Dengan demikian, jika darah yang keluar pada hari ke 14 itu memiliki sifat-sifat darah Haid yang biasa dilihat, berarti dia termasuk darah Haid. Tetapi jika tidak, maka dihukumi Istihadhoh. Semuanya dikembalikan pada kebiasaan sifat darah Haid yang dilihat oleh penanya, tanpa membedakan apakah sifat darah Haid itu adalah apa yang ditemukan dihari pertama keluarnya darah Haid, pertengahan maupun menjelang berakhir keluar darah Haid. Adapun darah yang keluar setelah 15 hari, maka darah tersebut dihukumi darah Istihadhoh.

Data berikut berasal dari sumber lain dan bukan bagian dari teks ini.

/-- A load whose words are all at hand takes effect; lanes that met poison are undefined (R2, R152). -/
def Exec.vecLoadDone (w a : Nat) (zero : Bool) (e : VEntry) (ws : List (Nat × BlockWord × Bool)) : Exec Unit := do
  let s ← get
  let c := s.cur
  let find := fun (fa : Nat) => (ws.find? (fun x => x.1 == bwOf fa)).map (fun x => x.2)
  let vals := e.elems.map (fun x => (x.1, match find x.2.1 with | some v => natOf (partOf v.1 x.2.1 (w / 8)) | none => 0))
  let bad := e.elems.filter (fun x => match find x.2.1 with | some v => v.2 | none => false)
  let lanes := distinct ((bad.map (fun x => [x.1 * w / 32, (x.1 * w + w - 1) / 32])).flatten)
  let v := ofElems w (mergeElems zero e.first e.last (elemsOf w (c.readV a)).zipIdx vals)
  let v' := lanes.foldl (fun x i => ofElems 32 ((elemsOf 32 x).set i (Config.freeLane (s.counts.free + i)).toNat)) v
  let s1 := if lanes.isEmpty then s else { s with counts := { s.counts with free := s.counts.free + 256 } }
  set (s1.modCur (fun c =>
    let c1 := c.writeV a v'
    match leastOf (bad.map (fun x => x.2.2)) with | some x => c1.poisoned x | none => c1))

/-- The bytes that elements give a block word: by offset, the last writer's. -/
def coverOf (w : Nat) (xs : List (Nat × Nat × Nat)) (val : Nat → Nat) : List (Option Byte) :=
  xs.foldl (fun bs x => (bytesOf (w / 8) (val x.1)).zipIdx.foldl (fun bs b => bs.set (x.2.1 % 16 + b.2) (some b.1)) bs)
    (List.replicate 16 none)

/-- Performs one store of an entry, or posts it: whether it was. Poison that it meets is kept until the entry's other elements have
been performed (R152). -/
def Exec.vecPut (num : Nat) (h : Hint) (fa ea : Nat) (bs : List Byte) : Exec Bool := do
  let s ← get
  if s.cur.flow.flights.any (fun f => f.touches (bwOf fa)) then return false
  match s.place fa with
  | .error _ => return false
  | .ok pl =>
    let p : Exec.Part := ⟨fa, ea, bs.length, pl⟩
    let bad : Exec Unit := Exec.modCtx (fun c => c.modPosted num (fun v => { v with bad := lower ea v.bad }))
    match ← Exec.attempt (Exec.storeWhere h false p) with
    | .error _ => return false
    | .ok .poisonHere => bad
    | .ok .poisonLater => bad
    | .ok dst =>
      match ← Exec.storePart p dst bs with
      | some w =>
        Exec.sendStores false [w]
        Exec.modCtx (fun c => c.modPosted num (fun v => { v with ids := w.1.id :: v.ids }))
      | none => pure ()
    return true

/-- Performs an entry's stores to one block word in ascending order, as one where they cover it (log entry 19); what is
left. -/
def Exec.vecPutAll (num : Nat) (h : Hint) (w : Nat) (val : Nat → Nat) : List (Nat × Nat × Nat) → Exec (List (Nat × Nat × Nat))
  | [] => pure []
  | x :: xs => do
    if ← Exec.vecPut num h x.2.1 x.2.2 (bytesOf (w / 8) (val x.1)) then Exec.vecPutAll num h w val xs else return x :: xs

/-- Performs an entry's stores, block word by block word; what is left. -/
def Exec.vecStore (num : Nat) (h : Hint) (w : Nat) (val : Nat → Nat) (elems : List (Nat × Nat × Nat)) :
    List Nat → Exec (List (Nat × Nat × Nat))
  | [] => pure []
  | b :: bs => do
    let mine := elems.filter (fun x => bwOf x.2.1 == b)
    let cov := coverOf w mine val
    let left ← (if cov.all (fun x => x.isSome) then do
        let ea := (leastOf (mine.map (fun x => x.2.2))).getD 0
        let ok ← Exec.vecPut num h (b * 16) ea (cov.map (fun x => x.getD 0))
        return if ok then [] else mine
      else Exec.vecPutAll num h w val mine)
    return left ++ (← Exec.vecStore num h w val elems bs)

/-- VSCADD: sends the next element's AFADD to its home once the one before has been performed (R145, R169). -/
def Exec.vecAdd (num : Nat) (val : Nat → Nat) (elems : List (Nat × Nat × Nat)) : Exec (List (Nat × Nat × Nat)) := do
  match elems with
  | [] => return []
  | x :: xs =>
    let s ← get
    let c := s.cur
    let l := s.hand.at_
    if c.flow.flights.any (fun f => f.strongStore || f.touches (bwOf x.2.1)) then return elems
    match s.place x.2.1 with
    | .error _ => return elems
    | .ok pl =>
      match ← Exec.attempt (Exec.cleanChunk x.2.1) with
      | .error _ => return elems
      | .ok _ =>
        let s ← get
        let r := s.freshId
        let k := s.counterFor l.stn pl
        let a : AtomReq := ⟨r.1, .task l c.tid, l.stn, x.2.1, x.2.2, 11, true, val x.1, 0, 0, 0, 0, k, (s.stn l.stn).slice.sig, 0, pl.ptag⟩
        set ((r.2.send (.atomic a)).modCtx l (fun c => (c.addCount k true).modPosted num (fun v => { v with ids := r.1 :: v.ids })))
        Exec.launch ⟨.atomic none k, [⟨r.1, x.2.1, x.2.2, 8, [], false⟩], true, false, [], [], s.datum⟩
        return xs

/-- One turn of the memory pipeline on an entry: the elements that are left. -/
def Exec.vecMemTurn (k : MemKind) (e : VEntry) : Exec (Option (List (Nat × Nat × Nat))) := do
  match k with
  | .load w a zero h =>
    let w := if e.bytewise then 8 else w
    let bws := distinct (e.elems.map (fun x => bwOf x.2.1))
    let firsts := bws.filterMap (fun b => e.elems.find? (fun x => bwOf x.2.1 == b))
    let ws ← Exec.vecWords h firsts
    if ws.length < bws.length then return some e.elems
    Exec.vecLoadDone w a zero e ws
    modify (fun s => s.sampleLoad s.hand.at_.stn false e.since)
    return none
  | .store w a h =>
    let w := if e.bytewise then 8 else w
    let xs := elemsOf w ((← Exec.ctx).readV a)
    let left ← Exec.vecStore e.num h w (fun n => xs.getD n 0) e.elems (distinct (e.elems.map (fun x => bwOf x.2.1)))
    return if left.isEmpty then none else some left
  | .add a =>
    let xs := elemsOf 32 ((← Exec.ctx).readV a)
    let left ← Exec.vecAdd e.num (fun n => xs.getD n 0) e.elems
    return if left.isEmpty then none else some left

/-- Runs the pipeline on an entry with the block words read for it: the entry with what is left of it, or none when it
is complete, and the state after. -/
def State.vecMem (s : State) (k : MemKind) (e : VEntry) : Option VEntry × State :=
  let old := (s.ctx e.at_).flow
  let s0 := { (s.modCtx e.at_ (fun c => { c with flow := { c.flow with rbuf := e.buf, asked := e.asked } })) with
    hand := { s.hand with at_ := e.at_ } }
  let back := fun (t : State) => t.modCtx e.at_ (fun c => { c with flow := { c.flow with rbuf := old.rbuf, asked := old.asked } })
  match Exec.vecMemTurn k e s0 with
  | .ok none t => (none, back t)
  | .ok (some left) t => (some { e with elems := left, buf := (t.ctx e.at_).flow.rbuf, asked := (t.ctx e.at_).flow.asked }, back t)
  | .error _ t => (some { e with buf := (t.ctx e.at_).flow.rbuf, asked := (t.ctx e.at_).flow.asked }, back t)

/-! ## The heads of the queues and the arbiter (R180, R183, R184) -/

/-- Takes the head of a queue off; a queue that was full releases the contexts that stall on it. -/
def State.dropHead (s : State) (stn core : Nat) : State :=
  let q := Map.get [] (s.stn stn).vec.queues core
  let s1 := s.modVec stn (fun v => { v with queues := Map.set [] v.queues core (q.drop 1) })
  if 16 ≤ q.length then s1.send (.vectorQueueStallRelease stn core) else s1

/-- The lane groups and cycles of an instruction (R183). -/
def laneCost (i : Instr) (vl : Nat) : Nat × Nat :=
  let l := (vl + 63) / 64
  match i with
  | .vinsr _ => (1, 1)
  | .vq8E4m3 _ => (4, 2)
  | .vq8E5m2 _ => (4, 2)
  | .vq4 _ => (4, 2)
  | .vdq4 _ => (4, 2)
  | .vrsum _ => (4, 2)
  | .vrmax _ => (4, 2)
  | .vrmin _ => (4, 2)
  | .vrmaxn _ => (4, 2)
  | .vrminn _ => (4, 2)
  | .vramax _ => (4, 2)
  | .vriand _ => (4, 2)
  | .vrior _ => (4, 2)
  | .vrixor _ => (4, 2)
  | .vscan _ => (4, 2)
  | .vperm _ => (4, 2)
  | .vcompr _ => (4, 2)
  | .vexpnd _ => (4, 2)
  | .vrotl _ => (4, 1)
  | .vbcast _ => (4, 1)
  | .vdiv _ => (l, 8)
  | .vsqrt _ => (l, 8)
  | .vexp2 _ => (l, 4)
  | .vlog2 _ => (l, 4)
  | .vrcp _ => (l, 4)
  | .vrsqrt _ => (l, 4)
  | .vsin _ => (l, 4)
  | .vcos _ => (l, 4)
  | .vtanh _ => (l, 4)
  | .vsigm _ => (l, 4)
  | .verf _ => (l, 4)
  | .vexp _ => (l, 4)
  | _ => (l, 1)
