/-- R277, R278, R283 to R297: the host adapter's submissions and accesses through its windows, the host table with its heartbeats and dead
hosts; power-up, the images and the release of a station; temperatures, power, refresh, scrub, SRAM errors, the datum's rate,
monitors. A host's write of less than a block word as a release, and its read of one as an acquire, are the model's choice (log
entry 97). -/
def Obligations.HostsAndUpkeep : Prop :=
  (∀ (node ix : Nat) (e : Endpoint) (s : State), s.endpoint node ix = some e →
    let same := fun (t : State) => SameContexts s t ∧ SameStorage s t
    let cache := s.hostCache node
    let quiet := cache.dirtyWords = [] ∧ cache.pubs = [] ∧ cache.wbOut = [] ∧ s.e2e.pairs = []
    (∀ d ds, s.hand.msg = .doorbell node ix (d :: ds) → ∃ t, exec .doorbell s = .next t ∧ same t ∧ .doorbell node ix [] ∈ t.net ∧
      t.endpoint node ix = some { e with ring := e.ring ++ d :: ds }) ∧
    (s.hand.msg = .doorbell node ix [] → e.ring = [] → ∃ t, exec .doorbell s = .next t ∧ same t ∧ t.net = s.net ∧ t.endpoint node ix = some e) ∧
    (∀ d, s.hand.msg = .doorbell node ix [] → e.ring = [d] →
      let anchor := (d.getD 0 0).toNat
      let reply := bitsOf (d.getD 1 0).toNat 55 0
      let tag := (d.getD 2 0).toNat % 65536
      (∀ pl, quiet → s.hostReach e anchor = some pl → ∃ t q, exec .doorbell s = .next t ∧ same t ∧ t.net = s.net ++ [.packetRouting q] ∧
        q.hdr.typ = 0x06 ∧ q.hdr.cls = 0 ∧ q.hdr.dnode = pl.cube ∧ q.hdr.addr = anchor ∧
        q.body = .signed (dwBytes (d.map (fun w => w.toNat))) (some (s.hostSig node)) 0 0 ∧ t.endpoint node ix = some { e with ring := [] }) ∧
      (∀ pl, s.hostReach e anchor = none → s.reachAs (s.tenantOf tag) false false reply = .ok pl → reply % 8 = 0 → reply ≠ 0 →
        ∃ t w, exec .doorbell s = .next t ∧ same t ∧ t.net = s.net ++ [.write w] ∧ w.fa = reply ∧
          w.data = bytesOf 8 (3 + s.datum % 2 ^ 48 * 2 ^ 16))) ∧
    (∀ slot off isWrite data, s.hand.msg = .dmaWindowAccess node ix slot off isWrite data →
      let refused := fun (a : Nat) => ∃ t, exec .dmaWindowAccess s = .next t ∧ same t ∧ t.net = s.net ∧
        t.endpoint node ix = some { e with refused := e.refused + 1, host := if isWrite then e.host else e.host ++ [(2 ^ 57 + a, [])] }
      (e.windows.find? (fun w => w.1 == slot) = none → refused off) ∧
      (∀ hb size base r w, e.windows.find? (fun w => w.1 == slot) = some (slot, hb, size, base, r, w) →
        let fa := base + off
        ((size < off + data.length ∨ (isWrite = true ∧ w = false) ∨ (isWrite = false ∧ r = false) ∨
          ∃ q ∈ piecesOf fa data, s.hostReach e q.1 = none) → refused fa) ∧
        (∀ pl, off + data.length ≤ size → isWrite = true → w = true → s.hostReach e fa = some pl → s.place fa = .ok pl → s.e2e.pairs = [] →
          (data.length = 16 → fa % 16 = 0 → ∃ t z, exec .dmaWindowAccess s = .next t ∧ same t ∧
            (t.hostCache node).find e.ptag (regionOf fa) (ixOf fa) = some (false, z) ∧ bytesOf 16 z.data.toNat = data ∧ z.dirty = true ∧
            ((∀ y ∈ cache.dirtyWords, chunkOf y.1 ≠ chunkOf fa) →
              ∃ q, .packetRouting q ∈ t.net ∧ q.hdr.dnode = pl.cube ∧ q.hdr.cls = 3 ∧ q.body = .mgmt 4 node (chunkOf fa))) ∧
          (1 ≤ data.length → data.length < 16 → fa % 16 + data.length ≤ 16 → cache.find e.ptag (regionOf fa) (ixOf fa) = none →
            ∃ t q, exec .dmaWindowAccess s = .next t ∧ same t ∧ t.net = s.net ++ [.packetRouting q] ∧ q.hdr.typ = 0x02 ∧ q.hdr.addr = fa ∧
              q.hdr.dnode = pl.cube ∧ q.body = .raw data)) ∧
        (∀ pl, off + data.length ≤ size → isWrite = false → r = true → 1 ≤ data.length → fa % 16 + data.length ≤ 16 →
          s.hostReach e fa = some pl → s.place fa = .ok pl →
          (s.hostWord node e.ptag fa = none → s.e2e.pairs = [] →
            ∃ t q, exec .dmaWindowAccess s = .next t ∧ same t ∧ t.net = s.net ++ [.packetRouting q] ∧ q.hdr.typ = 0x00 ∧ q.hdr.addr = fa ∧
              q.hdr.dnode = pl.cube) ∧
          (∀ z, s.hostWord node e.ptag fa = some z → z.poison = false → ∃ t y, exec .dmaWindowAccess s = .next t ∧ same t ∧ t.net = s.net ∧
            t.endpoint node ix = some y ∧ y.host = e.host ++ [(fa, ((bytesOf 16 z.data.toNat).drop (fa % 16)).take data.length)]))))) ∧
  (∀ (node chunk : Nat) (pl : Place) (s : State), s.place (chunk * 64) = .ok pl →
    (s.hand.msg = .hold node chunk → (pl.cube ≠ s.cube → exec .hold s = .next s) ∧
      (pl.cube = s.cube → ∃ t, exec .hold s = .next t ∧ SameContexts s t ∧ SameStorage s t ∧ (node, chunk, 0) ∈ t.hosts.table ∧
        ((∀ e ∈ s.hosts.table, e.1 ≠ node) → (s.datum + 100000000, .hostTimeout node) ∈ t.timers ∧
          Map.get 0 t.hosts.beats node = s.datum))) ∧
    (s.hand.msg = .heartbeatSend node →
      (s.heldCubes node = [] → exec .heartbeatSend s = .next s) ∧
      (∀ c, s.heldCubes node = [c] → s.e2e.pairs = [] → ∃ t q, exec .heartbeatSend s = .next t ∧ SameContexts s t ∧ SameStorage s t ∧
        t.net = s.net ++ [.packetRouting q] ∧ q.hdr.dnode = c ∧ q.hdr.cls = 3 ∧ q.body = .mgmt 5 node 0 ∧
        (s.datum + 10000000, .heartbeatSend node) ∈ t.timers)) ∧
    (s.hand.msg = .heartbeat node → ∃ t, exec .heartbeat s = .next t ∧ SameContexts s t ∧ SameStorage s t ∧
      Map.get 0 t.hosts.beats node = s.datum ∧ (s.datum + 100000000, .hostTimeout node) ∈ t.timers) ∧
    (let dies := fun (i : Instr) => ∃ t, exec i s = .next t ∧ SameContexts s t ∧ (∀ e ∈ t.hosts.table, e.1 ≠ node) ∧
        t.hosts.dead.has node = true ∧
        (∀ w, s.hosts.table = [(node, chunk, w)] → pl.cube = s.cube → (t.homeWord pl (chunk * 64)).2 = true);
      (s.hand.msg = .hostDeadDeclaration node → dies .hostDeadDeclaration) ∧
      (s.hand.msg = .hostTimeout node →
        (s.datum < Map.get 0 s.hosts.beats node + 100000000 → exec .hostTimeout s = .next s) ∧
        (Map.get 0 s.hosts.beats node + 100000000 ≤ s.datum → dies .hostTimeout)))) ∧
  (∀ (stns vaults arrays : List Nat) (rf : Bool) (s : State), s.hand.msg = .powerGood stns vaults arrays rf →
    ∃ t, exec .powerGood s = .next t ∧ t.plat.phase = 3 ∧
    t.mem = [] ∧ t.poison = [] ∧ t.full = [] ∧ t.ctxs = [] ∧ t.cube = s.cube ∧ t.datum = s.datum ∧ t.router.live = false ∧
    (∀ n, (t.stn n).boot = if n ∈ stns then .failed else .off) ∧ (∀ v, (t.vault v).failed = decide (v ∈ vaults)) ∧
    t.plat.failedArrays = arrays ∧ t.plat.routerFailed = rf ∧ (∀ n, n < 8 → (t.port n).st = .train) ∧
    (∀ v, v < 64 → v ∉ vaults → (s.datum + 32000000, .refresh v) ∈ t.timers ∧ (s.datum + 321000, .scrubStep v 0) ∈ t.timers)) ∧
  (∀ (img : Image) (n : Nat) (s : State),
    (s.hand.msg = .routerImageVerify img →
      let accepted := s.plat.routerFailed = false ∧ s.holdsImage 0 0 img = true ∧ imageOk img = true
      ((s.plat.phase < 4 ∨ s.router.live = true ∨ ¬ accepted) → exec .routerImageVerify s = .next s) ∧
      (4 ≤ s.plat.phase → s.router.live = false → accepted → ∃ t, exec .routerImageVerify s = .next t ∧ t.router.live = true ∧
        t.router.manager = s.router.imageBy ∧ t.plat.routerImage = sha256 (imageBytes img) ∧ SameContexts s t ∧ SameStorage s t)) ∧
    (s.hand.msg = .stationBoot n img →
      let accepted := s.holdsImage 0 1 img = true ∧ imageOk img = true
      ((s.plat.phase < 4 ∨ (s.stn n).boot ≠ .off) → exec .stationBoot s = .next s) ∧
      (4 ≤ s.plat.phase → (s.stn n).boot = .off → ¬ accepted → ∃ t, exec .stationBoot s = .next t ∧ (t.stn n).boot = .locked ∧
        SameContexts s t) ∧
      (4 ≤ s.plat.phase → (s.stn n).boot = .off → accepted → ∃ t, exec .stationBoot s = .next t ∧ (t.stn n).boot = .released ∧
        (t.stn n).kernel.tvec = img.entry ∧ t.plat.kernelImage = sha256 (imageBytes img) ∧
        t.ctx ⟨n, 0, 0⟩ = { busy := true, sup := true, pc := img.entry } ∧
        (∀ core c, core < 8 → c < 4 → (core ≠ 0 ∨ c ≠ 0) → t.ctx ⟨n, core, c⟩ = {}) ∧
        (∀ m core c, core < 8 → c < 4 → m ≠ n → t.ctx ⟨m, core, c⟩ = s.ctx ⟨m, core, c⟩) ∧
        (∀ a, stashFa s.cube n 0 ≤ a → a < stashFa s.cube n 0 + 2 ^ 22 → t.byte a = 0)))) ∧
  (∀ (n x v b row fa verdict ix k : Nat) (ppm : Int) (s : State),
    let same := fun (t : State) => SameContexts s t ∧ SameStorage s t
    (s.hand.msg = .thermalReading n x → (160 ≤ n → exec .thermalReading s = .next s) ∧
      (n < 160 → ∃ t, exec .thermalReading s = .next t ∧ same t ∧ (∀ k, Map.get 0 t.plat.temps k = if k = n then x else Map.get 0 s.plat.temps k) ∧
        (n < 128 → let h := t.plat.vaultHeat (n / 2)
          (t.vault (n / 2)).hot = (if 680 < h then true else if h < 664 then false else (s.vault (n / 2)).hot) ∧
          t.plat.throttled = (if 800 ≤ t.plat.heat then true else if t.plat.heat < 760 then false else s.plat.throttled)))) ∧
    (s.hand.msg = .governorMeasurement x → ∃ t, exec .governorMeasurement s = .next t ∧ same t ∧
      let xs := s.plat.samples ++ [x]
      let total := xs.foldl (fun a x => a + x) 0
      let excess := (total + x * (10 - xs.length) + 9) / 10 - s.plat.budget
      let w := t.plat.withheld
      Map.get 0 w 0 + Map.get 0 w 1 + Map.get 0 w 2 + Map.get 0 w 3 = excess ∧
      (xs.length < 10 → t.plat.samples = xs ∧ t.plat.budget = s.plat.budget ∧ t.plat.mean = s.plat.mean) ∧
      (10 ≤ xs.length → t.plat.samples = [] ∧ t.plat.mean = total / 10 ∧
        t.plat.budget = if 760 ≤ s.plat.heat then s.plat.budget - 50 else s.plat.pcap)) ∧
    (s.hand.msg = .refresh v → ∃ t, exec .refresh s = .next t ∧ same t ∧ Map.get 0 t.plat.refreshes v = Map.get 0 s.plat.refreshes v + 1 ∧
      (s.datum + (if (s.vault v).hot then 16000000 else 32000000), .refresh v) ∈ t.timers) ∧
    (let count := fun (u : State) (r : Nat) => Map.get 0 u.plat.rowRefreshes (rowNo v b r)
     let refreshes := ∃ t, exec .targetedRefresh s = .next t ∧ same t ∧
       count t (row + 1) = count s (row + 1) + 1 ∧ (row ≠ 0 → count t (row - 1) = count s (row - 1) + 1) ∧ count t row = count s row
     (s.hand.msg = .targetedRefresh v b row → refreshes) ∧
     (s.hand.msg = .rowActivations v b row k →
       let n := Map.get 0 s.plat.activations (rowNo v b row) + k
       (4096 ≤ n → refreshes) ∧
       (n < 4096 → ∃ t, exec .targetedRefresh s = .next t ∧ same t ∧ Map.get 0 t.plat.activations (rowNo v b row) = n ∧
         t.plat.rowRefreshes = s.plat.rowRefreshes))) ∧
    (s.hand.msg = .patrolScrub fa verdict → ∀ pl, s.place fa = .ok pl → pl.cube = s.cube → pl.stash = false →
      (s.inHomeBlock pl.canon = true → exec .patrolScrub s = .next s) ∧ (s.inHomeBlock pl.canon = false →
      (verdict = 0 → exec .patrolScrub s = .next s) ∧
      (verdict = 1 → ∃ t, exec .patrolScrub s = .next t ∧ same t ∧
        Map.get 0 t.plat.errors 0 = min (Map.get 0 s.plat.errors 0 + 1) (2 ^ 32 - 1)) ∧
      (verdict = 2 → ∃ t, exec .patrolScrub s = .next t ∧ SameContexts s t ∧ (t.homeWord pl fa).2 = true ∧ (∀ a, t.byte a = s.byte a) ∧
        Map.get 0 t.plat.errors 1 = min (Map.get 0 s.plat.errors 1 + 1) (2 ^ 32 - 1)))) ∧
    (s.hand.msg = .scrubStep v k → ∃ t, exec .patrolScrub s = .next t ∧ SameContexts s t ∧ (∀ a, t.byte a = s.byte a) ∧
      (s.datum + 321000, .scrubStep v ((k + 1) % 2 ^ 28)) ∈ t.timers) ∧
    (s.hand.msg = .sramError n fa true → ∃ t, exec .patrolScrub s = .next t ∧ same t ∧
      Map.get 0 t.plat.errors 2 = min (Map.get 0 s.plat.errors 2 + 1) (2 ^ 32 - 1)) ∧
    (s.hand.msg = .sramError n fa false →
      (isStashFa fa = true → ∃ t, exec .patrolScrub s = .next t ∧ SameContexts s t ∧ t.poison.has (fa / 16) = true ∧
        (∀ a, t.byte a = s.byte a) ∧ Map.get 0 t.plat.errors 3 = min (Map.get 0 s.plat.errors 3 + 1) (2 ^ 32 - 1)) ∧
      (∀ c w, isStashFa fa = false → s.windowLine n fa = none → c ∈ (s.stn n).slice.blocks → w ∈ c.lines → c.region = regionOf fa →
        w.ix = ixOf fa → w.dirty = true → ∃ t, exec .patrolScrub s = .next t ∧ same t ∧ (t.stn n).slice.bad.has (bwOf fa) = true ∧
          ∃ d ∈ (t.stn n).slice.blocks, d.region = regionOf fa ∧ ∃ z ∈ d.lines, z.ix = w.ix ∧ z.dirty = true ∧ z.poison = true)) ∧
    (s.hand.msg = .datumSynchronisation ppm → ∃ t, exec .datumSynchronisation s = .next t ∧ same t ∧ t.datum = s.datum ∧
      t.plat.rate = max (-100) (min 100 ppm)) ∧
    (s.hand.msg = .datumExchange → ∃ t, exec .datumSynchronisation s = .next t ∧ same t ∧ t.datum = s.datum ∧
      (s.datum + 1000000, .datumExchange) ∈ t.timers) ∧
    (s.hand.msg = .monitorSample ix →
      let m := Map.get ({} : Monitor) s.plat.monitors ix
      (s.level (monSrc m.control) (monUnit m.control) = none → exec .monitorSample s = .next s) ∧
      (∀ y, s.level (monSrc m.control) (monUnit m.control) = some y → ∃ t, exec .monitorSample s = .next t ∧ same t ∧
        let k := Map.get ({} : Monitor) t.plat.monitors ix
        let bin := if y = 0 then 0 else min (Nat.log2 y + 1) 31
        (monEn m.control = false → k = m) ∧
        (monEn m.control = true → Map.get 0 k.bins bin = min (Map.get 0 m.bins bin + 1) (2 ^ 32 - 1) ∧ k.max = max m.max y ∧
          k.min = (if m.total = 0 then y else min m.min y) ∧ k.total = min (m.total + 1) (2 ^ 32 - 1)))))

Namun, hendaknya berhati-hati dalam mengidentifikasi, terutama terkait warna. Hal itu dikarenakan ada Nash yang menjelaskan bahwa cairan yang keluar setelah suci dan cairan tersebut berwarna kuning dan keruh, maka itu semua dianggap Istihadhoh. Abu Dawud meriwayatkan;
عَنْ أُمِّ عَطِيَّةَ وَكَانَتْ بَايَعَتْ النَّبِيَّ صَلَّى اللَّهُ عَلَيْهِ وَسَلَّمَ قَالَتْ
كُنَّا لَا نَعُدُّ الْكُدْرَةَ وَالصُّفْرَةَ بَعْدَ الطُّهْرِ شَيْئًا
Artinya : Dari Ummu ‘Athiyyah -dan dia adalah wanita yang berbaiat kepada Rasulullah ﷺ-, dia berkata; Kami tidak menganggap darah yang keruh atau kekuning-kuningan setelah suci dari Haid sebagai sesuatupun (H.R.Abu Dawud)
Artinya di zaman Rasulullah ﷺ wanita-wanita, sesudah mengalami masa suci, jika melihat cairan berwarna keruh atau kuning keluar dari kemaluan mereka, maka cairan tersebut tidak dianggap Haid sehingga mereka tetap Shalat dan puasa.